The Judicate of Logudoro or Torres ( or Torres, Rennu de Logudoro or Logu de Torres) was a state in northwest Sardinia from the tenth through the thirteenth century. Its original capital was Porto Torres. The region is still called Logudoro today.

In the Middle Ages, Logudoro was one of four kingdoms (iudicati) into which the island was divided. The others were Gallura to the east, Arborea to the south, and Cagliari to the southeast. Logudoro was the largest and earliest known of the iudicati but also the second to be swallowed up by a foreign power. It was divided into twenty curatoriae, ruled by curatores.

History

In the ninth century, the Arabs and Imazighen followed aggressive policies of expansion and piracy in the Mediterranean.  The conquest of Sicily by these groups in 827 effectively cut Sardinia off from the central government and military might of the Byzantine Empire.  In the absence of instruction or reinforcement, the Sardinian provincial Byzantine officials, called iudici ("judges") began to govern autonomously. By the tenth century the island was divided into four of these provinces (giudicati, literally, "judgeships"), though two — Logudoro and Arborea — were combined at the start of the eleventh century. By 900, these districts had become de facto independent states, their ruling kings still titled as iudices or  ("judges"') after their imperial civil servant predecessors. The first capital city for the Giudicato of Logudoro was ancient Torres (now Porto Torres), but it was exposed to Arab attacks, and so the seat of the judgeship was transferred first to Ardara, and finally to Sassari.

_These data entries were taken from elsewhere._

/-- R300, R301, R314, R330, R331, R339, R341, R370, R413, R422, R432, R434, R435, R440: the Fold's commands whose block asks for what can be had. The
places of the arguments in ARG are the model's (log 15), and so are the numbers a context and a registration take (log 13), that STILE keeps the
line's location as it is at registration (log 53), that POOL sets goals and moves no column by itself (log 55), that QUEUE binds no Gleaners
(log 69), the states that PREEMPT and RESTORE accept (log 87), and the alias key's layout and what a certificate holds (log 5). -/
def Obligations.FoldResults : Prop :=
  let ctx := fun (bs : List Byte) => fieldOf bs 4 4
  let running := fun (x : Context) (bs : List Byte) (s : State) => s.ctx? (ctx bs) = some x ∧ x.phase ≠ .wiped
  (∀ drain swap b0 b1 b2 b3, Serves .create 0x01 true (fun bs s =>
      let save := fieldOf bs 32 8
      timerOf (fieldOf bs 12 4) 1000 100000000 200000 = some drain ∧ timerOf (fieldOf bs 40 8) 100000 100000000 2000000 = some swap ∧
      fieldOf bs 10 2 + (s.contexts.map (·.cn)).sum ≤ 4096 ∧ (∀ k < 4, fieldOf bs (48 + 2 * k) 2 ≤ 448) ∧ fieldOf bs 16 8 < 2 ^ 44 ∧
      inHbm (fieldOf bs 24 8) = true ∧ inHbm save = true ∧
      s.freeSward 0 (fieldOf bs 48 2) = some b0 ∧ s.freeSward 1 (fieldOf bs 50 2) = some b1 ∧ s.freeSward 2 (fieldOf bs 52 2) = some b2 ∧
      s.freeSward 3 (fieldOf bs 54 2) = some b3) fun c bs s =>
    let x : Context := { num := s.freeCtx, asid := fieldOf bs 8 2, root := fieldOf bs 16 8, hart := c.hart,
                         sward := [fieldOf bs 48 2, fieldOf bs 50 2, fieldOf bs 52 2, fieldOf bs 54 2], swardBase := [b0, b1, b2, b3],
                         spill := fieldOf bs 24 8, save := fieldOf bs 32 8, cn := fieldOf bs 10 2, drain := drain, swap := swap }
    (((({ s with contexts := s.contexts ++ [x] } : State).pokePa x.save (List.replicate 16 0)).pokePa (x.save + 0x40) (List.replicate 8 0)).cmdPut
      c 4 (toLe 4 x.num))) ∧
  (∀ x, Serves .destroy 0x02 false (fun bs s => s.ctx? (ctx bs) = some x) (fun _ _ s => (s.resetContext x.num (some 0x10)).dropContext x.num) ∧
    Serves .preempt 0x03 false (fun bs s => s.ctx? (ctx bs) = some x ∧ x.phase = .running) (fun _ _ s =>
      s.updCtx x.num fun x => { x with phase := .draining (s.time + x.drain) }) ∧
    Serves .restore 0x04 false (fun bs s => s.ctx? (ctx bs) = some x ∧ (x.phase = .out ∨ x.phase = .wiped ∨ ∃ u, x.phase = .draining u)) (fun _ _ s =>
      { s.updCtx x.num (fun x => { x with phase := .running }) with bkpt := s.bkpt.filter (· != x.num) }) ∧
    (∀ l t, Serves .stile 0x05 false (fun bs s => running x bs s ∧ argOf bs 0 < 48 ∧ argOf bs 1 % 128 = 0 ∧ argOf bs 1 < 2 ^ 56 ∧ inWindows (argOf bs 1) = false ∧
        (s.stiles.filter (·.column == argOf bs 0)).length < 16 ∧
        leafOf s (argOf bs 0 / 12) x.asid x.root (argOf bs 1) false = .ok l ∧ physical (leafPa l (argOf bs 1)) (argOf bs 0 / 12) = .ok t ∧ t.view ≠ .system) (fun _ bs s =>
      { s with seq := s.seq + 1, stiles := s.stiles ++ [{ id := s.seq, ctx := x.num, column := argOf bs 0, loc := t.loc, reps := t.reps }] })) ∧
    (∀ a b, Serves .queue 0x06 false (fun bs s => running x bs s ∧ argOf bs 1 ≤ 3 ∧ argOf bs 0 % 128 = 0 ∧ argOf bs 0 + 128 < 2 ^ 64 ∧
        (resolve s (.queue x.num (argOf bs 1)) (BitVec.ofNat 64 (argOf bs 0)) 128 .read).2 = some a ∧
        (resolve s (.queue x.num (argOf bs 1)) (BitVec.ofNat 64 (argOf bs 0 + 128)) 128 .read).2 = some b ∧
        a.view ≠ .system ∧ b.view ≠ .system ∧ (∀ k ∈ blocksOf a.loc 128 ++ blocksOf b.loc 128, k ∉ s.bad) ∧
        let h := s.bytesAt a 128 ++ s.bytesAt b 128
        fieldOf h 8 8 % 64 = 0 ∧ fieldOf h 16 4 ≤ 24 ∧ fieldOf h 20 108 = 0 ∧ fieldOf h 140 116 = 0) (fun _ bs s =>
      let h := s.bytesAt a 128 ++ s.bytesAt b 128
      { (s.setAD a false).setAD b false with
        seq := ((s.setAD a false).setAD b false).seq + 1,
        queues := ((s.setAD a false).setAD b false).queues ++ [{ id := ((s.setAD a false).setAD b false).seq, ctx := x.num, die := argOf bs 1, header := BitVec.ofNat 64 (argOf bs 0), ring := BitVec.ofNat 64 (fieldOf h 8 8), capl := fieldOf h 16 4,
                                                                          index := (a.loc :: a.reps).map (· / 128) }] })) ∧
    Serves .pwin 0x07 false (fun bs s => running x bs s ∧ argOf bs 0 ≤ 63 ∧ argOf bs 2 % 4096 = 0 ∧ argOf bs 3 ≤ 3 ∧
        ∀ y ∈ s.contexts, y.num ≠ x.num → tget y.windows (argOf bs 0) = none) (fun _ bs s =>
      ({ s with lastWindow := tset s.lastWindow (argOf bs 0) x.num } : State).updCtx x.num fun x => { x with windows := tset x.windows (argOf bs 0) { base := BitVec.ofNat 64 (argOf bs 1), size := argOf bs 2, write := argOf bs 3 % 2 == 1, reduce := argOf bs 3 / 2 == 1 } }) ∧
    Serves .pgrant 0x08 false (fun bs s => running x bs s ∧ argOf bs 0 ≤ 1023 ∧ argOf bs 1 ≤ 63) (fun _ bs s =>
      s.updCtx x.num fun x => { x with grants := if x.grants.contains (argOf bs 0, argOf bs 1) then x.grants else x.grants ++ [(argOf bs 0, argOf bs 1)] })) ∧
  Serves .route 0x09 false (fun bs _ => argOf bs 0 ≤ 3 ∧ argOf bs 1 ≤ 1023 ∧ argOf bs 2 ≤ 7) (fun _ bs s =>
    { s with routes := (s.routes.filter fun r => !(r.1 == argOf bs 0 && r.2.1 == argOf bs 1)) ++ [(argOf bs 0, argOf bs 1, argOf bs 2)] }) ∧
  Serves .pool 0x0A false (fun bs _ => argOf bs 0 + argOf bs 1 + argOf bs 2 + argOf bs 3 = 48) (fun _ bs s =>
    s.slices.foldl (fun s x => s.poolCheck x) { s with poolGoal := [argOf bs 0, argOf bs 1, argOf bs 2, argOf bs 3] }) ∧
  Serves .svcring 0x0B false (fun bs _ => argOf bs 0 < 48 ∧ argOf bs 1 % 4096 = 0 ∧ pageOk (argOf bs 1) = true) (fun _ bs s =>
    ({ s with loads := s.loads.filter (·.reader != some (Reader.ring (argOf bs 0))) } : State).updColumn (argOf bs 0) fun x =>
      { x with ring := some (argOf bs 1), post := 0, served := 0, posted := 0, fromHost := [] }) ∧
  (∀ c s, cmdServed c 0x0C true s → let pa := argOf (s.cmdBlock c) 0
    bufferOk pa = true →
    (hostPa pa = true → (s.hart c.hart).nonce = none → exec (.attest c) s = .next (s.askNonce c)) ∧
    ∀ nonce, (hostPa pa = true ∧ (s.hart c.hart).nonce = some nonce ∨ hostPa pa = false ∧ nonce = s.peekPa pa 64 (c.hart / 12)) → nonce.length = 64 →
      let s1 := cmdTaken c s
      exec (.attest c) s = .next (((({ s1 with draws := s1.draws + 8 } : State).bufPut c (pa + 64) (s.reportBody ++
        Mldsa.hashSign (aliasKey s.measurement) (nonce ++ s.reportBody) s.signRnd)).reply c 1).updHart c.hart fun h => { h with nonce := none })) ∧
  (∀ (s : State) (c : Cmd) (pa : Nat) (bs : List Byte), hostPa pa = false → s.bufPut c pa bs = s.putPa pa bs) ∧
  Serves .cert 0x0D true (fun bs _ => bufferOk (argOf bs 0) = true ∧ fieldOf bs 24 1 ≤ 1) (fun c bs s =>
    let key := if fieldOf bs 24 1 = 1 then (aliasKey s.measurement).pub else deviceKey.pub
    s.bufPut c (argOf bs 0) (toLe 8 (Config.certLength (fieldOf bs 24 1 == 1) key) ++
      bytesOf (min (Config.certLength (fieldOf bs 24 1 == 1) key) 8184) (Config.certByte (fieldOf bs 24 1 == 1) key))) ∧
  (∀ s : State, s.reportBody = sha3 s.image.bytes ++ toLe 8 s.image.svn ++ toLe 8 Config.serial.toNat ++ List.replicate 112 0 ++
    (Mldsa.keyGen ((sha3 ((sha3 (bytesOf 32 Config.secret)).take 32 ++ sha3 s.image.bytes)).take 32)).pub) ∧
  Serves .errstat 0x0E true (fun _ _ => True) (fun c _ s => s.cmdPut c 8 (s.errs.flatMap (toLe 8))) ∧
  Serves .dumpclr 0x0F true (fun _ _ => True) (fun _ _ s => (s.dumpPut 6 [0]).dumpPut 20 [0, 0, 0, 0]) ∧
  Serves .reset 0x10 true (fun _ _ => True) (fun _ _ s => s.computeReset)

Logudoro only began to emerge from the fog of history during the reign of Barisone I from about 1038 to 1073. He brought Western monasticism to the island by requesting monks from Abbot Desiderius of Montecassino and in this he was supported by both Pope Alexander II and Godfrey the Bearded, Margrave of Tuscany, though the archdiocese of Pisa, thitherto chief religious influence on the island, opposed it. The monks had spiritual, scholastic and military roles. On the death of Barisone I, Arborea chose its own judge in Marianus de Zori, while the Logudorese chose Andrew Tanca.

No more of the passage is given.